Hofburgwahlen: Rosenkranz: Regierungsentlassung „eher als 50 Prozent“

Wird der FPÖ-Kandidat Walter Rosenkranz in das höchste Landesamt gewählt, droht der ÖVP-Bundesregierung und den Grünen ein schwerer Schlag. Angesprochen auf eine mögliche Regierungsbesetzung nach seinem Amtsantritt als Bundespräsident im Jänner 2023, sagte Rosenkranz am Dienstag bei einer Pressekonferenz in Wien: „Die Wahrscheinlichkeit liegt definitiv bei über 50 Prozent.“ Nach seiner Wahl als freier Kandidat für die Hofburg im Juli verschärfte er seine Aussagen.

In der Folge wurde Rosencrantz noch deutlicher: Er wies darauf hin, dass die amtierende Bundesregierung dem neu gewählten Bundespräsidenten formell ihren Rücktritt anbiete. Rosencrantz betonte, dass auch dieses Rücktrittsangebot „unter bestimmten Umständen“ angenommen werden könne. „Man kann auch eine Tradition durch eine andere ersetzen“, sagte er.

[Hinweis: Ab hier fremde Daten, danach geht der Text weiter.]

-- ==== Sys2Proof/Machine/DiffusionMixer.lean ====
section
/-! DEFINITION. The instruction of diffusion_mixer: `DIFF` (R120). -/

namespace Sys2Proof.Machine

/-- `DIFF r` (R120, R121), for every natural number `r` (R65). -/
def execDiff (r : Nat) (s : State) : Host.Outcome State Fault Refusal := .next (s.diffuse r)

end Sys2Proof.Machine
end

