-- ==== Sys2Proof/Machine/Dispatch.lean ====
section
/-! DEFINITION. The meaning of every instruction: one arm for each row of the op-code table (R62). -/

namespace Sys2Proof.Machine

def exec (i : Instr) (s : State) : Host.Outcome State Fault Refusal :=
  match i with
  | .init => Sys2Proof.Machine.execInit s
  | .block data => Sys2Proof.Machine.execBlock data s
  | .digest => Sys2Proof.Machine.execDigest s
  | .pad b => Sys2Proof.Machine.execPad b s
  | .absorb p => Sys2Proof.Machine.execAbsorb p s
  | .permute p => Sys2Proof.Machine.execPermute p s
  | .sboxgen seed b => Sys2Proof.Machine.execSboxgen seed b s
  | .mix x rc b => Sys2Proof.Machine.execMix x rc b s
  | .sub w => Sys2Proof.Machine.execSub w s
  | .diff r => Sys2Proof.Machine.execDiff r s

end Sys2Proof.Machine
end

Auch die Auflösung des Nationalrats des Rosenkranzes ist eine Option

Zuvor hatte er jedoch erklärt, dass er keine “Schnellschüsse” machen werde. Ich würde mir jedenfalls noch viele Gespräche mit der Bundesregierung, insbesondere mit Kultusminister Martin Polaschek, suchen. Eine andere Möglichkeit ist die Auflösung des Nationalrates. Denn würde nur die Regierung entlassen, hätte eine neue Regierung wieder eine Mehrheit im Nationalrat.

Zweiter Schwerpunkt der Pressekonferenz an dem Tag, an dem die für die Wahl notwendigen 6.000 Unterstützungsbekundungen erstmals gesammelt werden konnten, war eine neue scharfe Kritik an der Bundesregierung. Dies bezog sich auf die Untätigkeit angesichts der Inflation und der Aufrechterhaltung von Sanktionen gegen Russland. „Wir wollen vermitteln statt sanktionieren“, sagte der FPÖ-Kandidat.

Zu den Turbulenzen in der Partei um den FPÖ-Bundesparteiobmann Herbert Kickl und eine Geheimklage gegen die Wiener FPÖ sagte Rosenkranz: „Er sitzt fest im Stuhl.“ Und außerdem wird das seinen Hofburg-Wahlkampf nicht beeinträchtigen. (et)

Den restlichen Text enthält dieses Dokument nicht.